• **Task requirements**
Each line below must be transcribed with no word changed.

• **Recorded information**
/-! HALT (R450, R466) -/

/-- R272: a multicast ACKREQ packet of a group waits at its port to be injected. -/
def State.mcWaits (s : State) (group : Nat) : Bool := s.delta.outbox.any fun x => x.2.2.multicast && x.2.2.ackreq && x.2.2.dest == group

/-- R284, R450: the HALT at the front of a partition's requests is injected: the packet goes into the partition's group, once the group's last
MACK has returned (R272), the RUN completes with HALTED, and the channels placed there are held. -/
def State.injectHalt (s : State) (p : Nat) : State :=
  let q := s.ten.part p
  let u := 0x140 + s.fw.active
  let x := s.siteOfUnit u
  let s0 := s.sendCtl x (haltPacket q.haltGroup u q.tenant)
  let s1 := if s0.delta.mcPend.contains q.haltGroup || s0.mcWaits q.haltGroup then s0
    else s0.modDelta fun d => { d with mcPend := q.haltGroup :: d.mcPend, mcEd := Tbl.set d.mcEd q.haltGroup ((d.router x).edAt s.mcount) }
  (s1.haltRun p).modTen fun t =>
    { t with chans := t.chans.map fun (i, c) => (i, if c.state = 1 ∧ c.part = p then { c with state := 3 } else c) }

/-- R466: a HALT completes: its record, where the port that asked named an address for it, and vector 0. -/
def State.haltAnswer (s : State) (p : Nat) (r : HaltReq) (short : Bool) (count : Nat) : State :=
  let q := r.port.getD s.hosts.primary
  let a := (s.hosts.port q).haltCq
  let rec16 := leBytes 4 r.tag ++ leBytes 1 p ++ leBytes 1 (if short then 1 else 0) ++ leBytes 2 count ++ leBytes 8 s.mcount
  let s1 := if r.port.isSome ∧ a ≠ 0 then s.emit (.hostWrite q 0 a rec16) else s
  let s2 := s1.emit (.msix q 0 0)
  if short then s2.raiseSv .haltShort 0xFFFF 0 0 else s2

/-- R450, R466: a HALT of a partition asked for: by the doorbell of a port, or by 0x4400. A second one waits for the first one's MACK; a
free partition has no cluster to reach. -/
def State.askHalt (s : State) (p : Nat) (port : Option Nat) (tag : Nat) : State :=
  let q := s.ten.part p
  let r : HaltReq := ⟨port, tag, q.set.length⟩
  if q.state = 0 then s.haltAnswer p r false 0
  else
    let s1 := s.modTen fun t => { t with halts := Tbl.set t.halts p (Tbl.get [] t.halts p ++ [r]) }
    if (Tbl.get [] s.ten.halts p).isEmpty then s1.injectHalt p else s1

/-- R450, R463: a write of 0x4400 by a host port. -/
def execPartitionHalt (port : Fin 2) (p : Half) (s : State) : Ans :=
  .next (if s.hosts.primary ≠ port ∨ p.toNat ≥ 256 then s else s.askHalt p.toNat none 0)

• **Solution to this task**
/-! HALT (R450, R466) -/

/-- R272: a multicast ACKREQ packet of a group waits at its port to be injected. -/
def State.mcWaits (s : State) (group : Nat) : Bool := s.delta.outbox.any fun x => x.2.2.multicast && x.2.2.ackreq && x.2.2.dest == group

/-- R284, R450: the HALT at the front of a partition's requests is injected: the packet goes into the partition's group, once the group's last
MACK has returned (R272), the RUN completes with HALTED, and the channels placed there are held. -/
def State.injectHalt (s : State) (p : Nat) : State :=
  let q := s.ten.part p
  let u := 0x140 + s.fw.active
  let x := s.siteOfUnit u
  let s0 := s.sendCtl x (haltPacket q.haltGroup u q.tenant)
  let s1 := if s0.delta.mcPend.contains q.haltGroup || s0.mcWaits q.haltGroup then s0
    else s0.modDelta fun d => { d with mcPend := q.haltGroup :: d.mcPend, mcEd := Tbl.set d.mcEd q.haltGroup ((d.router x).edAt s.mcount) }
  (s1.haltRun p).modTen fun t =>
    { t with chans := t.chans.map fun (i, c) => (i, if c.state = 1 ∧ c.part = p then { c with state := 3 } else c) }

/-- R466: a HALT completes: its record, where the port that asked named an address for it, and vector 0. -/
def State.haltAnswer (s : State) (p : Nat) (r : HaltReq) (short : Bool) (count : Nat) : State :=
  let q := r.port.getD s.hosts.primary
  let a := (s.hosts.port q).haltCq
  let rec16 := leBytes 4 r.tag ++ leBytes 1 p ++ leBytes 1 (if short then 1 else 0) ++ leBytes 2 count ++ leBytes 8 s.mcount
  let s1 := if r.port.isSome ∧ a ≠ 0 then s.emit (.hostWrite q 0 a rec16) else s
  let s2 := s1.emit (.msix q 0 0)
  if short then s2.raiseSv .haltShort 0xFFFF 0 0 else s2

/-- R450, R466: a HALT of a partition asked for: by the doorbell of a port, or by 0x4400. A second one waits for the first one's MACK; a
free partition has no cluster to reach. -/
def State.askHalt (s : State) (p : Nat) (port : Option Nat) (tag : Nat) : State :=
  let q := s.ten.part p
  let r : HaltReq := ⟨port, tag, q.set.length⟩
  if q.state = 0 then s.haltAnswer p r false 0
  else
    let s1 := s.modTen fun t => { t with halts := Tbl.set t.halts p (Tbl.get [] t.halts p ++ [r]) }
    if (Tbl.get [] s.ten.halts p).isEmpty then s1.injectHalt p else s1

/-- R450, R463: a write of 0x4400 by a host port. -/
def execPartitionHalt (port : Fin 2) (p : Half) (s : State) : Ans :=
  .next (if s.hosts.primary ≠ port ∨ p.toNat ≥ 256 then s else s.askHalt p.toNat none 0)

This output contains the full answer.